STP-Is it possible they still haven’t reached the Hydrocarbon water contact? The water they encountered is being sent to the lab for analysis. I assume they want to see if it’s their own water they pumped in, or water from the anticipated aquafur (SP). If the lab indicates it’d their own water, doesn’t that change the whole game again? Thanks Harry
Yes, that’s possible Harold, although we have no clue as to the chances of that scenario..
IOC management has been honest and fair to the stock holders and I stand by IOC and its management. There are always those who will “short” the stock and bad mouth the Company management but we the investors should always rely on the honest data furnished by the Coompany.
Let those who are shorting the stock loose and let good work of the hardworking IOC workers be rewarded.

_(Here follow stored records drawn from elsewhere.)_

-- ==== Sys2Proof/Tests/Slice0.lean ====
section
/-! SUPPORT. The model's own tests: the checks of WellFormed, the decoding of every row from a written-out word, the
worked examples of spec/95_test_vectors.md and of the rules, and a witness for the hypotheses of every statement that has
some. -/

namespace Sys2Proof.Tests

open Sys2Proof.Machine

/-! ### Helpers -/

/-- The response to one operation. -/
def answer (i : Instr) (s : State) : Option Response :=
  match exec i s with
  | .next t => t.resp
  | .fault _ => none
  | .refused _ => none

/-- The state after one operation. -/
def after (i : Instr) (s : State) : State :=
  match exec i s with
  | .next t => t
  | .fault _ => s
  | .refused _ => s

/-- The reset state with these bytes buffered. -/
def buffered (d : List Byte) : State :=
  { State.reset with buf := d, gIn := d.length }

/-- A command with its operand wires at zero. -/
def cmd (code : BitVec 8) : Command := idleCommand code

/-- The 8 bytes of Scenario B. -/
def packetB : List Byte := [0x00, 0x03, 0xFF, 0xFF, 0x00, 0x01, 0xFF, 0xFF]

/-- The bytes of Scenario C. -/
def streamC : List Byte := [0x00, 0x01, 0xEB, 0x90] ++ packetB ++ [0x00, 0x00]

/-- Scenario C's state: the sync marker EB 90 and its stream. -/
def stateC : State :=
  { buffered streamC with cfg := { ParserConfig.reset with syncBytes := [0xEB, 0x90] } }

/-! ### Ill-formed operations are refused by WellFormed -/

theorem test_illFormed_setPacketLength :
    WellFormed Params.default (.setPacketLength ⟨0, 0, 0⟩ (2 ^ 32)) = false := by decide

theorem test_illFormed_cfgMaxPacketLength :
    WellFormed Params.default (.cfgMaxPacketLength (some (2 ^ 32))) = false := by decide

theorem test_illFormed_cfgMinPacketLength :
    WellFormed Params.default (.cfgMinPacketLength (some (2 ^ 32))) = false := by decide

theorem test_illFormed_cfgNumHeaderBytes :
    WellFormed Params.default (.cfgNumHeaderBytes (2 ^ 32)) = false := by decide

theorem test_illFormed_cfgNumFooterBytes :
    WellFormed Params.default (.cfgNumFooterBytes (2 ^ 32)) = false := by decide

/-! ### Decoding: the rows of R110 by their codes, written in bits -/

/-- Family `0x0_` (R106). -/
theorem test_decode_codec_rows :
    [0b00000000, 0b00000001, 0b00000010].map (decodeTableWord 8) =
      [some (.decode ⟨0, 0, 0, 0, 0, 0⟩ .be), some (.decodeSlice [0, 0, 0, 0, 0, 0] .be),
        some (.encode ⟨0, 0, 0⟩ .be)] := by decide

/-- Family `0x1_`. -/
theorem test_decode_accessor_rows :
    [0b00010000, 0b00010001, 0b00010010, 0b00010011, 0b00010100, 0b00010101, 0b00010110, 0b00010111,
        0b00011000].map (decodeTableWord 8) =
      [some (.getVersion ⟨0, 0, 0⟩), some (.getPacketType ⟨0, 0, 0⟩), some (.getSecHdrFlag ⟨0, 0, 0⟩),
        some (.getApid ⟨0, 0, 0⟩), some (.getSeqType ⟨0, 0, 0⟩), some (.getSeqCount ⟨0, 0, 0⟩),
        some (.getLengthField ⟨0, 0, 0⟩), some (.packetLength ⟨0, 0, 0⟩), some (.dataLength ⟨0, 0, 0⟩)] := by decide

/-- Family `0x2_`. -/
theorem test_decode_mutator_rows :
    [0b00100000, 0b00100001, 0b00100010, 0b00100011, 0b00100100, 0b00100101, 0b00100110, 0b00100111].map
        (decodeTableWord 8) =
      [some (.setVersion ⟨0, 0, 0⟩ 0), some (.setPacketType ⟨0, 0, 0⟩ 0), some (.setSecHdrFlag ⟨0, 0, 0⟩ 0),
        some (.setApid ⟨0, 0, 0⟩ 0), some (.setSeqType ⟨0, 0, 0⟩ 0), some (.setSeqCount ⟨0, 0, 0⟩ 0),
        some (.setLengthField ⟨0, 0, 0⟩ 0), some (.setPacketLength ⟨0, 0, 0⟩ 0)] := by decide

/-- Family `0x3_`. -/
theorem test_decode_framer_rows :
    [0b00110000, 0b00110001, 0b00110010, 0b00110011, 0b00110100, 0b00110101, 0b00110110, 0b00110111,
        0b00111000].map (decodeTableWord 8) =
      [some (.recvBytes [0, 0, 0, 0, 0, 0]), some (.recvSlice [0, 0, 0, 0, 0, 0]), some (.allowApid 0),
        some .currentHeader, some .currentStatus, some .reject, some .pullPacket, some .next,
        some .getSkipped] := by decide

/-- Family `0x4_`; the field number is the low four bits (R111). -/
theorem test_decode_config_rows :
    [0b01000000, 0b01000001, 0b01000010, 0b01000011, 0b01000100, 0b01000101, 0b01000110, 0b01000111, 0b01001000,
        0b01001001, 0b01001010, 0b01001011, 0b01001111].map (decodeTableWord 8) =
      [some (.cfgAllowedApids none), some (.cfgMaxPacketLength none), some (.cfgMinPacketLength none),
        some (.cfgSecondaryHeaderRequired false), some (.cfgSyncBytes [0, 0, 0, 0, 0, 0]), some (.cfgKeepSync false),
        some (.cfgNumHeaderBytes 0), some (.cfgKeepHeader false), some (.cfgNumFooterBytes 0),
        some (.cfgKeepFooter false), some (.cfgLittleEndianHeader false), some (.cfgValidationCallback false),
        some .cfgRead] := by decide

/-- `RESET`, and codes the table does not assign (R106, R111). -/
theorem test_decode_reset_and_unassigned :
    [0b01111111, 0b00000011, 0b00011001, 0b00101000, 0b00111001, 0b01001100, 0b01001110, 0b01010000,
        0b11111111].map (decodeTableWord 8) =
      [some .reset, none, none, none, none, none, none, none, none] := by decide

/-! ### Decoding: the operand wires of R105 -/

/-- `order` 1 is little-endian, the six bytes in stream order. -/
theorem test_decode_operands_decode :
    decode Params.default { cmd 0b00000000 with order := true, data := [1, 2, 3, 4, 5, 6] } =
      .ok (.decode ⟨1, 2, 3, 4, 5, 6⟩ .le) := by decide

/-- `hdr` carries `W[0]` in bits 47 to 32, `W[1]` in 31 to 16, `W[2]` in 15 to 0. -/
theorem test_decode_operands_setApid :
    decode Params.default { cmd 0b00100011 with hdr := 0x0864402A000B, val := 2047 } =
      .ok (.setApid ⟨0x0864, 0x402A, 0x000B⟩ 2047) := by decide

/-- The present bit of an optional value, and the absent value whatever `val` is. -/
theorem test_decode_operands_optional :
    decode Params.default { cmd 0b01000001 with present := true, val := 1024 } =
      .ok (.cfgMaxPacketLength (some 1024)) ∧
    decode Params.default { cmd 0b01000010 with val := 12 } = .ok (.cfgMinPacketLength none) := by decide

/-- The bitmap of `CFG_ALLOWED_APIDS`: bit `i` is APID `i`. -/
theorem test_decode_operands_set :
    (decode Params.default { cmd 0b01000000 with setPresent := true, set := 0b100000 } =
      .ok (.cfgAllowedApids (some 0b100000))) ∧
    apidIn 0b100000 5 = true ∧ apidIn 0b100000 4 = false := by decide +kernel

/-- A wire an operation does not use is ignored (R105). -/
theorem test_decode_ignores_unused_wires :
    decode Params.default { cmd 0b01001011 with present := true, hdr := 0xFFFFFFFFFFFF, data := [1] } =
      .ok (.cfgValidationCallback true) := by decide

/-- Operands no port carries (U1, R130). -/
theorem test_decode_rejects_unpresentable :
    decode Params.default { cmd 0b00110010 with val := 2048 } = .error (.operandNotPresentable 0b00110010) ∧
    decode Params.default { cmd 0b01000110 with val := 2 ^ 32 } = .error (.operandNotPresentable 0b01000110) ∧
    decode Params.default { cmd 0b00000000 with data := [1, 2, 3, 4, 5] } =
      .error (.operandNotPresentable 0b00000000) ∧
    decode Params.default (cmd 0b01001101) = .error (.unassignedOp 0b01001101) := by decide

/-- The table word placed in front of the state is the next one a step runs. -/
theorem test_withFetchWord_runs_getSkipped :
    step (State.reset.withFetchWord 8 0b00111000) = exec .getSkipped State.reset := by rfl

/-! ### The codec (spec/95_test_vectors.md sections 2 to 5) -/

theorem test_decode_be : decodeHeader ⟨0x35, 0xA2, 0x9C, 0x7E, 0x12, 0x34⟩ .be = ⟨0x35A2, 0x9C7E, 0x1234⟩ := by decide

theorem test_decode_le : decodeHeader ⟨0x35, 0xA2, 0x9C, 0x7E, 0x12, 0x34⟩ .le = ⟨0xA235, 0x7E9C, 0x3412⟩ := by decide

/-- R131's own examples. -/
theorem test_decodeSlice :
    decodeSlice [0x00, 0x03, 0xFF] .be = none ∧
    decodeSlice [0x00, 0x03, 0xFF, 0xFF, 0x00, 0x01, 0xAA, 0xBB] .be = some ⟨0x0003, 0xFFFF, 0x0001⟩ := by decide

/-- A short slice is answered `NONE` (R104). -/
theorem test_decodeSlice_none_code :
    (answer (.decodeSlice [1, 2, 3, 4, 5] .be) State.reset).map (·.rc) = some 1 := by decide

/-- R132's examples. -/
theorem test_encode_be_le :
    (answer (.encode ⟨0x0864, 0x402A, 0x000B⟩ .be) State.reset).map (·.data) =
      some [0x08, 0x64, 0x40, 0x2A, 0x00, 0x0B] ∧
    (answer (.encode ⟨0x0864, 0x402A, 0x000B⟩ .le) State.reset).map (·.data) =
      some [0x64, 0x08, 0x2A, 0x40, 0x0B, 0x00] := by decide

/-- The row of `[35 A2 9C 7E 12 34]` big-endian in section 2.1: all seven fields and both lengths. -/
theorem test_accessors :
    [Instr.getVersion ⟨0x35A2, 0x9C7E, 0x1234⟩, .getPacketType ⟨0x35A2, 0x9C7E, 0x1234⟩,
      .getSecHdrFlag ⟨0x35A2, 0x9C7E, 0x1234⟩, .getApid ⟨0x35A2, 0x9C7E, 0x1234⟩,
      .getSeqType ⟨0x35A2, 0x9C7E, 0x1234⟩, .getSeqCount ⟨0x35A2, 0x9C7E, 0x1234⟩,
      .getLengthField ⟨0x35A2, 0x9C7E, 0x1234⟩, .packetLength ⟨0x35A2, 0x9C7E, 0x1234⟩,
      .dataLength ⟨0x35A2, 0x9C7E, 0x1234⟩].map (fun i => (answer i State.reset).map (·.val)) =
      [some 1, some 1, some 0, some 1442, some 2, some 7294, some 4660, some 4667, some 4661] := by decide

/-- The row of `[08 64 40 2A 00 0B]` little-endian in section 2.1. -/
theorem test_accessors_other_row :
    [Instr.getVersion ⟨0x6408, 0x2A40, 0x0B00⟩, .getPacketType ⟨0x6408, 0x2A40, 0x0B00⟩,
      .getSecHdrFlag ⟨0x6408, 0x2A40, 0x0B00⟩, .getApid ⟨0x6408, 0x2A40, 0x0B00⟩,
      .getSeqType ⟨0x6408, 0x2A40, 0x0B00⟩, .getSeqCount ⟨0x6408, 0x2A40, 0x0B00⟩,
      .getLengthField ⟨0x6408, 0x2A40, 0x0B00⟩, .packetLength ⟨0x6408, 0x2A40, 0x0B00⟩,
      .dataLength ⟨0x6408, 0x2A40, 0x0B00⟩].map (fun i => (answer i State.reset).map (·.val)) =
      [some 3, some 0, some 0, some 1032, some 0, some 10816, some 2816, some 2823, some 2817] := by decide

/-- The greatest length field needs 17 bits (R180, R181). -/
theorem test_lengths_do_not_wrap :
    packetLength ⟨0, 0, 0xFFFF⟩ = 65542 ∧ dataLength ⟨0, 0, 0xFFFF⟩ = 65536 := by decide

Great info! Have a question. I’ve been playing with some of the info that Petengr1 has posted in trying to estimate where the true formation water contact might be. I am not yet convinced that 7760 ft (2365 m) in Ant 2 is that point, and obviously neither are they. Unless:
Diagrams such as on slide 17 of the 2010-10-20 show the Antelope platform pitched up from the Elk end and speculation and proof so far shows this causes the Reef Porosity (dolomite/limestone) to be pitched downward causing the dolomite to be closer to the potential heavy liquids/oil zone. Does the old theory that water seeks its own level apply in these fault systems where the formation water would be level across the formation and end up being closer to the dipping dolomite? If so this might explain the higher than expected formation water contact if that is what we have. Same question would apply to the heavy liquids/oil zone. Would that be tilted at the same angle as the Antelope platform, or run level? In slide 17 there is a tilt to what they show as the “oil leg” but not as much as the platform itself. Would this zone be trapped and tilted with the formation, thus making it run into the level (assumed) formation water by the time you get somewhere near Ant 2? Obviously I am not knowledgeable in formations (like pet, you or others might be), but any answers would at least satify my curiosity (or shut me up).
Really enjoy this whole exercise in learning.
As far as more NG I think the IOC slides tell the tale. Four of the surrounding structures connect to Elk/Antelope..This info from the news seismics.and posted on newer IOC slides.We already have enough NG for a multi train LNG plant..Makes ya wonder where all this ends up..
On my post above; petengr1 gave me some links to earlier discussions on the other Board that were very helpful. He feels that Gas/Heavy liquid contact and heavy liquid/water contacts are level across the formation as evidently 99.9% of the time that is the case.
Mid-March cannot come soon enough. The updated estimates (and hopefully booked reserves) will blow the top off of this stock.